I had a hard day yesterday. I was down because of the email on Friday, and then spent all Saturday morning trying to find a park near our new house that has swings that Grayson can use. There are none, and that just made me even more down. After very long day and much protest at bedtime, I finally got both kids asleep and decided to catch up on some TV. I needed something light and funny, so I chose Big Bang Theory (one of my faves).

A few minutes into the episode there was a scene where two of the female characters are discussing something they are working on and start making jokes about sick and dying people with brain lesions. Which, ha ha, is so funny, unless…oh wait! unless you have a kid who is sick and dying with brain lesions (and who can’t get access to a drug to help him- aaaa!). So much for distracting, mindless TV. And then I remembered another blogger I read writing about how another CBS show was making fun of someone with albinism- and her little boy has albinism. So, I say- shame on you, CBS, shame on you.

Unfortunately, there is lots of negativity and disappointment swirling around in my head right now, and I’m not sure how to get out of this funk. Hopefully a busy, scheduled week and cooler weather will help lift my mood a little!

Bead Inspired

Saturday night was the Bead Inspired event for Beads of Courage. And inspired we were. Despite heavy rain throughout the evening (at an outdoor event), many, many people came out to support this organization and our family. I didn’t take many pictures personally, but there was a photographer at the event and I will share pictures when I see them!

Grayson, looking so handsome in his bow-tie and cap, proudly displayed his beads on his chair. I said it in my last post, but he did SO WELL the entire night, even giving high fives at the beginning of the event. I’m so, so proud of this guy- my hero.

I had the amazing opportunity to share Grayson’s story at the event, and this truly was one of the most special moments of my life. The video below is my speech; unfortunately, at the end, some of my “thank you s” didn’t get recorded. To read my speech in it’s entirety, click here. Also, as you watch, notice Grayson grabbing his Daddy’s hand- so sweet.
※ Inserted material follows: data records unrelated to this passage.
theorem setDomain_keeps (d : Nat) (on : Bool) (s : State) {s₀ : State} {W : Nat} (hs : Keeps W s₀ s)
    (hw : Sub 34236 W := by apply Sub.of; assumption; decide) : Keeps W s₀ (setDomain d on s) := by
  unfold setDomain
  with_reducible
    repeat' first
      | assumption | apply startRamp_keeps | apply endRamp_keeps | apply ite_keeps
      | exact Sub.of (by assumption) (by decide)

theorem cmdPwrDomain_keeps (e : Entry) (x1 : HostIo) (s : State) {s₀ : State} {W : Nat} (hs : Keeps W s₀ s)
    (hw : Sub 34188 W := by apply Sub.of; assumption; decide) : Keeps W s₀ (cmdPwrDomain e x1 s).st := by
  unfold cmdPwrDomain
  with_reducible
    repeat' first
      | assumption | apply refuseCmd_keeps | apply doneCmd_keeps | apply waitCmd_keeps | apply startRamp_keeps
      | apply ite_keeps | split | dsimp only | exact Sub.of (by assumption) (by decide)

theorem execPwrDomain_keeps (e : Entry) (io : HostIo) (s : State) {s₀ : State} {W : Nat} (hs : Keeps W s₀ s)
    (hw : Sub 34188 W := by apply Sub.of; assumption; decide) : KeepsO W s₀ (execPwrDomain e io s) := by
  unfold execPwrDomain
  with_reducible
    repeat' first
      | assumption | intro _ | apply runRow_keeps | apply cmdPwrDomain_keeps | apply KeepsO.next
      | exact Sub.of (by assumption) (by decide)

theorem domainServed_keeps (d : Nat) (s : State) {s₀ : State} {W : Nat} (hs : Keeps W s₀ s)
    (hw : Sub 34188 W := by apply Sub.of; assumption; decide) : Keeps W s₀ (domainServed d s) := by
  unfold domainServed
  with_reducible
    repeat' first
      | assumption | intro _ | apply endWaiting_keeps | apply startRamp_keeps | apply ite_keeps | apply foldl_keeps
      | split | apply Keeps.mk_kao | exact Sub.of (by assumption) (by decide)

theorem execDomainRampDone_keeps (d : Nat) (s : State) {s₀ : State} {W : Nat} (hs : Keeps W s₀ s)
    (hw : Sub 34236 W := by apply Sub.of; assumption; decide) : KeepsO W s₀ (execDomainRampDone d s) := by
  unfold execDomainRampDone
  with_reducible
    repeat' first
      | assumption | apply endRamp_keeps | apply domainServed_keeps | apply KeepsO.next | split
      | exact Sub.of (by assumption) (by decide)

theorem fixedFrequency_keeps (s : State) {s₀ : State} {W : Nat} (hs : Keeps W s₀ s)
    (hw : Sub 1032 W := by apply Sub.of; assumption; decide) : Keeps W s₀ (fixedFrequency s) := by
  unfold fixedFrequency
  with_reducible
    repeat' first
      | assumption | apply wr_keeps | apply ite_keeps | apply Keeps.mk_pwr | exact Sub.of (by assumption) (by decide)

theorem cmdPwrSetMode_keeps (e : Entry) (x1 : HostIo) (s : State) {s₀ : State} {W : Nat} (hs : Keeps W s₀ s)
    (hw : Sub 1032 W := by apply Sub.of; assumption; decide) : Keeps W s₀ (cmdPwrSetMode e x1 s).st := by
  unfold cmdPwrSetMode
  with_reducible
    repeat' first
      | assumption | apply wr_keeps | apply refuseCmd_keeps | apply doneCmd_keeps | apply fixedFrequency_keeps
      | apply ite_keeps | split | dsimp only | exact Sub.of (by assumption) (by decide)
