theorem railFault_keeps (r : Nat) (s : State) {s₀ : State} {W : Nat} (hs : Keeps W s₀ s)
    (hw : Sub 55180 W := by apply Sub.of; assumption; decide) : Keeps W s₀ (railFault r s) := by
  unfold railFault
  with_reducible
    repeat' first
      | assumption | apply report_keeps | apply stageFail_keeps | apply ite_keeps
      | exact Sub.of (by assumption) (by decide)

theorem execPmbusSample_keeps (reads : List RailRead) (s : State) {s₀ : State} {W : Nat} (hs : Keeps W s₀ s)
    (hw : Sub 55180 W := by apply Sub.of; assumption; decide) : KeepsO W s₀ (execPmbusSample reads s) := by
  unfold execPmbusSample
  with_reducible
    repeat' first
      | assumption | intro _ | apply wr_keeps | apply railSample_keeps | apply addEnergy_keeps | apply railFault_keeps
      | apply KeepsO.ite | apply ite_keeps | apply foldl_keeps | apply KeepsO.next | apply Keeps.mk_pwr
      | exact Sub.of (by assumption) (by decide)

theorem execRefclk100Loss_keeps (s : State) {s₀ : State} {W : Nat} (hs : Keeps W s₀ s)
    (hw : Sub 67164044 W := by apply Sub.of; assumption; decide) : KeepsO W s₀ (execRefclk100Loss s) := by
  unfold execRefclk100Loss
  with_reducible
    repeat' first
      | assumption | apply report_keeps | apply forcedOff_keeps | apply KeepsO.ite | apply ite_keeps | apply KeepsO.next
      | exact Sub.of (by assumption) (by decide)

theorem execXtalLoss_keeps (s : State) {s₀ : State} {W : Nat} (hs : Keeps W s₀ s)
    (hw : Sub 8 W := by apply Sub.of; assumption; decide) : KeepsO W s₀ (execXtalLoss s) := by
  unfold execXtalLoss
  with_reducible
    repeat' first
      | assumption | apply wr_keeps | apply KeepsO.next

theorem execXtalReturn_keeps (s : State) {s₀ : State} {W : Nat} (hs : Keeps W s₀ s)
    (hw : Sub 8 W := by apply Sub.of; assumption; decide) : KeepsO W s₀ (execXtalReturn s) := by
  unfold execXtalReturn
  with_reducible
    repeat' first
      | assumption | apply wr_keeps | apply ite_keeps | apply KeepsO.next

theorem thermTrip_keeps (i : Nat) (s : State) {s₀ : State} {W : Nat} (hs : Keeps W s₀ s)
    (hw : Sub 67164044 W := by apply Sub.of; assumption; decide) : Keeps W s₀ (thermTrip i s) := by
  unfold thermTrip
  with_reducible
    repeat' first
      | assumption | apply emit_keeps | apply wr_keeps | apply stopAll_keeps | apply pwrEvent_keeps
      | apply urgentBoth_keeps | apply report_keeps | apply forcedOff_keeps | apply ite_keeps | apply Keeps.mk_pwr
      | exact Sub.of (by assumption) (by decide)

theorem takeTemps_keeps (temps : List Int) (s : State) {s₀ : State} {W : Nat} (hs : Keeps W s₀ s)
    (hw : Sub 8 W := by apply Sub.of; assumption; decide) : Keeps W s₀ (takeTemps temps s) := by
  unfold takeTemps
  with_reducible
    repeat' first
      | assumption | intro _ | apply wr_keeps | apply foldl_keeps
      | exact Sub.of (by assumption) (by decide)

theorem throttlePass_keeps (was : Bool) (s : State) {s₀ : State} {W : Nat} (hs : Keeps W s₀ s)
    (hw : Sub 396 W := by apply Sub.of; assumption; decide) : Keeps W s₀ (throttlePass was s) := by
  unfold throttlePass
  with_reducible
    repeat' first
      | assumption | intro _ | apply bump_keeps | apply pwrEvent_keeps | apply ite_keeps | dsimp only
      | exact Sub.of (by assumption) (by decide)

theorem floorPass_keeps (was : Bool) (s : State) {s₀ : State} {W : Nat} (hs : Keeps W s₀ s)
    (hw : Sub 67164044 W := by apply Sub.of; assumption; decide) : Keeps W s₀ (floorPass was s) := by
  unfold floorPass
  with_reducible
    repeat' first
      | assumption | intro _ | apply pwrEvent_keeps | apply enterFloor_keeps | apply ite_keeps | split | dsimp only
      | exact Sub.of (by assumption) (by decide)
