theorem witness_RejectedDoorbellsSetError :
    (∃ (mb v : Nat) (s : State), 64 < (v % 2 ^ 16 + 2 ^ 16 - (mbox s mb).sqHead % 2 ^ 16) % 2 ^ 16) ∧
    (∃ (mb v : Nat) (s : State),
      subMod 16 (mbox s mb).cqTail (mbox s mb).cqHead < subMod 16 (v % 2 ^ 16) (mbox s mb).cqHead) ∧
    (∃ (mb v : Nat) (s : State),
      subMod 16 (mbox s mb).evTail (mbox s mb).evHead < subMod 16 (v % 2 ^ 16) (mbox s mb).evHead) :=
  ⟨⟨33, 65, up, by decide +kernel⟩, ⟨33, 1, up, by decide +kernel⟩, ⟨33, 1, up, by decide +kernel⟩⟩

theorem witness_FrozenServesFour :
    (∃ (r : CmdRow) (e : Entry) (s : State), frozen s = true ∧ s.pwr.calSupply = true ∧ 1 ≤ pstate s ∧ isMgmt e = true ∧
      r.op ≠ 0x0101 ∧ r.op ≠ 0x0102 ∧ r.op ≠ 0x0902 ∧ r.op ≠ 0x0903) ∧
    (∃ (e : Entry) (s : State), frozen s = true ∧ s.pwr.calSupply = true ∧ 1 ≤ pstate s ∧ isMgmt e = false) :=
  ⟨⟨Row.devSetTime, mg [], setRegs [(Reg.KAO_FROZEN, 1)] up, by decide +kernel⟩,
   ⟨pf [], setRegs [(Reg.KAO_FROZEN, 1)] up, by decide +kernel⟩⟩

theorem witness_DestroyNeedsIdle :
    (∃ (e : Entry) (s u : State), startCmd e s = u ∧ fetched Row.partDestroy e s = true ∧
      (part u e.part).job ≠ .idle ∧ (part u e.part).job ≠ .stopped) ∧
    (∃ (e : Entry) (s u : State), startCmd e s = u ∧ fetched Row.partDestroy e s = true ∧
      u.kao.ops.any (fun o => o.part == e.part) = true) :=
  ⟨⟨mg [] 0, running, _, rfl, by decide +kernel⟩,
   ⟨mg [] 0, (newOp 0x0302 (mg [] 0) 0 idle).2, _, rfl, by decide +kernel⟩⟩

theorem witness_FallowSlotsRefuse :
    (∃ (e : Entry) (s u : State) (n : Nat), startCmd e s = u ∧ isLead u e.part = true ∧ (slotOf u n).req.state = stFallow ∧
      fetched Row.reqCancel e s = true ∧ handleSlot u e.part (arg e 8 4) = some n) ∧
    (∃ (e : Entry) (s u : State) (n : Nat), startCmd e s = u ∧ isLead u e.part = true ∧ (slotOf u n).req.state = stFallow ∧
      fetched Row.sessionFallow e s = true ∧ handleSlot u e.part (arg e 8 4) = some n) ∧
    (∃ (e : Entry) (io : HostIo) (s u : State) (n : Nat) (d : Bytes), startCmd e s = u ∧ isLead u e.part = true ∧
      (slotOf u n).req.state = stFallow ∧ fetched Row.reqSubmit e s = true ∧ flag e 0 = true ∧
      handleSlot u e.part (arg e 16 4) = some n ∧ inputOf e (granted Row.reqSubmit e io s) 128 = some d ∧ 128 ≤ d.length ∧
      descReserved d = true ∧ descRangeOk d = true ∧ (part u e.part).job.busy = true) :=
  ⟨⟨vf [], serving 1 stFallow, _, 0, rfl, by decide +kernel⟩,
   ⟨vf [(16, 4, 6)], serving 1 stFallow, _, 0, rfl, by decide +kernel⟩,
   ⟨vf [] 1, host request, serving 1 stFallow, _, 0, request, rfl, by decide +kernel⟩⟩

theorem witness_HardenedFieldsKeepTheirValue :
    (∃ off : Nat, off % 4 = 0 ∧ 0x900000 ≤ off ∧ off < 0xA00000) ∧ (∃ f : Field, hardenedField f) :=
  ⟨⟨0x9FFFFC, by decide⟩, ⟨Reg.SRV_P_SLOT_COUNT 31, by
    unfold hardenedField; exact .inr (.inr (.inr (.inr (.inr ⟨31, by decide, by simp⟩))))⟩⟩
After my speech, bead artist Diane Woodall presented Grayson with unique, handmade beads that she made especially for him. What an awesome gift for our little boy- we will surely treasure them forever.

Have you ever seen anything more precious? 
 

Grayson was also given this Tiger bead from Team Beads of Courage that has been carried in several marathons, as well as a second Bob and Larry from another bead artist. Such cool additions to his strand of beads!

I was given this beautiful handmade necklace, with stamped charms reading Bead Strong, Inspire, Love Life, and Make Every Moment Matter. It’s easy to say these things, and to say I try to do them every day, but the daily struggle of living with and caring for a sick child is difficult and frustrating at times. However, thanks in part to Beads of Courage, I am committed to being strong for Grayson. I want to inspire other families traveling similar difficult journeys, to remember I have a GREAT life that I love despite the difficulties and heartache. I also want to strive to make each and every moment count, because we don’t know how many we will have with our little boy.

Thank you again to my friends, family, and all those who came Saturday night. Thank you especially to Beads of Courage, and to Christy and Debbie for choosing Grayson and for the incredible amount of work you put in to make this night so special. It is such an honor to be involved in something so much bigger than myself.

Grayson loved his big night, but was definitely ready for bed by the end!